##### DATA

/-- The command of an engine to be performed: issued, not performed and not faulted. -/
def Floe.current (f : Floe) (e : Nat) : Option ECmd := (f.engine e).find? fun c => c.issued && !c.performed && !c.faulted

/-- Counter X of a command (R272). -/
def ECmd.nx (c : ECmd) (x : Nat) : BitVec 48 := (c.nregs[x]?).getD 0

/-- Opcode of a sync slot word (R299). -/
def syncOp (w : BitVec 48) : Nat := bits w.toNat 23 19

/-- The semaphore a word names. -/
def syncSem (w : BitVec 48) : Nat := bits w.toNat 18 7

/-- An operation on a semaphore: ownership (R300), poison (R368). -/
def Dev.semGuard (d : Dev) (n s : Nat) (go : Dev → SyncOut) : SyncOut :=
  if !d.semOwned (d.floeField n) s then .fault 5 d
  else if d.semPoisoned s then .gone (d.freezeFloe n 6)
  else go d

/-- SEMTAKE: enter the queue; only its head is tested (R342). -/
def Dev.semTake (d : Dev) (n s : Nat) (c : ECmd) : SyncOut :=
  let me := (BitVec.ofNat 7 (d.logicalOf n), c.number)
  let q := tabGet (fun _ => []) d.semQ s
  let q := if q.contains me then q else q ++ [me]
  let v := d.sem s
  let need := (c.nx (bits c.word.toNat 6 4)).zeroExtend 64
  if q.head? = some me ∧ need ≤ v then
    .done ({ d with semQ := tabSet (fun _ => []) d.semQ s q.tail }.setSem s (v - need))
  else .wait 4 { d with semQ := tabSet (fun _ => []) d.semQ s q }

/-- SEND (R119 to R123, R300). -/
def Dev.syncSend (d : Dev) (n : Nat) (c : ECmd) : SyncOut :=
  let me := d.logicalOf n
  let f := bits c.word.toNat 18 12
  let h := bits c.word.toNat 11 11
  let l := d.logi me
  if !d.sameField me f then .fault 5 d
  else if 64 ≤ l.allowance || (!d.frozenFloe f && decide (64 ≤ (d.logi f).data.length)) then .wait 6 d
  else
    let pl := (List.range 4).foldr (fun k x => (c.nx (4 * h + k)).toNat + 2 ^ 48 * x) 0
    let m : Msg := { bytes := msgBytes me l.epoch.toNat l.sent.toNat 0 pl, cmd := none }
    let d := d.setLogi me { l with sent := l.sent + 1, allowance := l.allowance + 1 }
    .done (d.deliverMsg f m)

/-- RECV: the oldest message, statuses first (R120, R300). -/
def Dev.syncRecv (d : Dev) (n : Nat) (c : ECmd) : SyncOut :=
  let me := d.logicalOf n
  let l := d.logi me
  let m := bits c.word.toNat 18 16
  let put := fun (l : Logical) (x : Msg) => forNat 8 l fun l j =>
    l.setCounter (8 * m + j) (BitVec.ofNat 32 (fieldAt x.bytes.toNat (4 * j) 4))
  match l.statuses, l.data with
  | x :: rest, _ => .done (d.setLogi me (put { l with statuses := rest } x))
  | [], x :: rest => .done (((d.setLogi me (put { l with data := rest } x)).endMsg x 0).returnAllowance x)
  | [], [] => .wait 5 d

/-- Have the store-engine commands of every bundle up to `k` completed (R353)? -/
def Floe.storesDoneTo (f : Floe) (k : Nat) : Bool := (f.engine 4).all fun c => decide (k < c.bundle)

/-- The commit mark of R354. -/
def Dev.writeMark (d : Dev) (n : Nat) (c : ECmd) : Dev :=
  let me := d.logicalOf n
  let l := d.logi me
  let seq : BitVec 32 := match l.mark with
    | some m => m.seq + 1
    | none => 1
  (d.setLogi me { l with mark := some { seq := seq, epoch := l.epoch, resume := c.next, n := c.nafter, time := d.time } }).updFloe n
    fun f => { f with storesDone := 0 }

/-- Perform an issued sync command (R300). COMMIT only begins its wait here. -/
def Dev.syncExec (d : Dev) (n : Nat) (c : ECmd) : SyncOut :=
  let w := c.word.toNat
  let me := d.logicalOf n
  match syncOp c.word with
  | 0x01 =>
    let f := bits w 18 12
    if !d.sameField me f then .fault 5 d
    else .done (d.updLogi f fun l => l.signal (w.testBit 11) (bits w 10 5) (bits w 4 2))
  | 0x02 => .done (d.updLogi me fun l => l.setLimit (bits w 18 13) ((c.nx (bits w 12 10)).truncate 32))
  | 0x03 => .done (d.updLogi me fun l =>
      l.setCounter (bits w 18 13) (l.counter (bits w 18 13) + (c.nx (bits w 12 10)).truncate 32))
  | 0x04 => d.semGuard n (syncSem c.word) fun d =>
      .done (d.setSem (syncSem c.word) (d.sem (syncSem c.word) + (c.nx (bits w 6 4)).zeroExtend 64))
  | 0x05 => d.semGuard n (syncSem c.word) fun d => .done (d.setSem (syncSem c.word) (d.sem (syncSem c.word) + 1))
  | 0x06 => d.semGuard n (syncSem c.word) fun d => .done (d.setSem (syncSem c.word) ((c.nx (bits w 6 4)).zeroExtend 64))
  | 0x07 => d.semGuard n (syncSem c.word) fun d =>
      if (c.nx (bits w 6 4)).zeroExtend 64 ≤ d.sem (syncSem c.word) then .done d else .wait 4 d
  | 0x08 => d.semGuard n (syncSem c.word) fun d => d.semTake n (syncSem c.word) c
  | 0x09 => d.syncSend n c
  | 0x0A => d.syncRecv n c
  | _ => .wait 8 (d.updCmd n 5 c.number fun x => { x with sent := true })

##########

* _YOUR INSTRUCTIONS_
Copy exactly the stretch of data above from the line with "l with mark" through the line with "0x03 => .done (d.updLogi me fun l =>", and omit all other lines.

* _THE ANSWER_
  (d.setLogi me { l with mark := some { seq := seq, epoch := l.epoch, resume := c.next, n := c.nafter, time := d.time } }).updFloe n
    fun f => { f with storesDone := 0 }

/-- Perform an issued sync command (R300). COMMIT only begins its wait here. -/
def Dev.syncExec (d : Dev) (n : Nat) (c : ECmd) : SyncOut :=
  let w := c.word.toNat
  let me := d.logicalOf n
  match syncOp c.word with
  | 0x01 =>
    let f := bits w 18 12
    if !d.sameField me f then .fault 5 d
    else .done (d.updLogi f fun l => l.signal (w.testBit 11) (bits w 10 5) (bits w 4 2))
  | 0x02 => .done (d.updLogi me fun l => l.setLimit (bits w 18 13) ((c.nx (bits w 12 10)).truncate 32))
  | 0x03 => .done (d.updLogi me fun l =>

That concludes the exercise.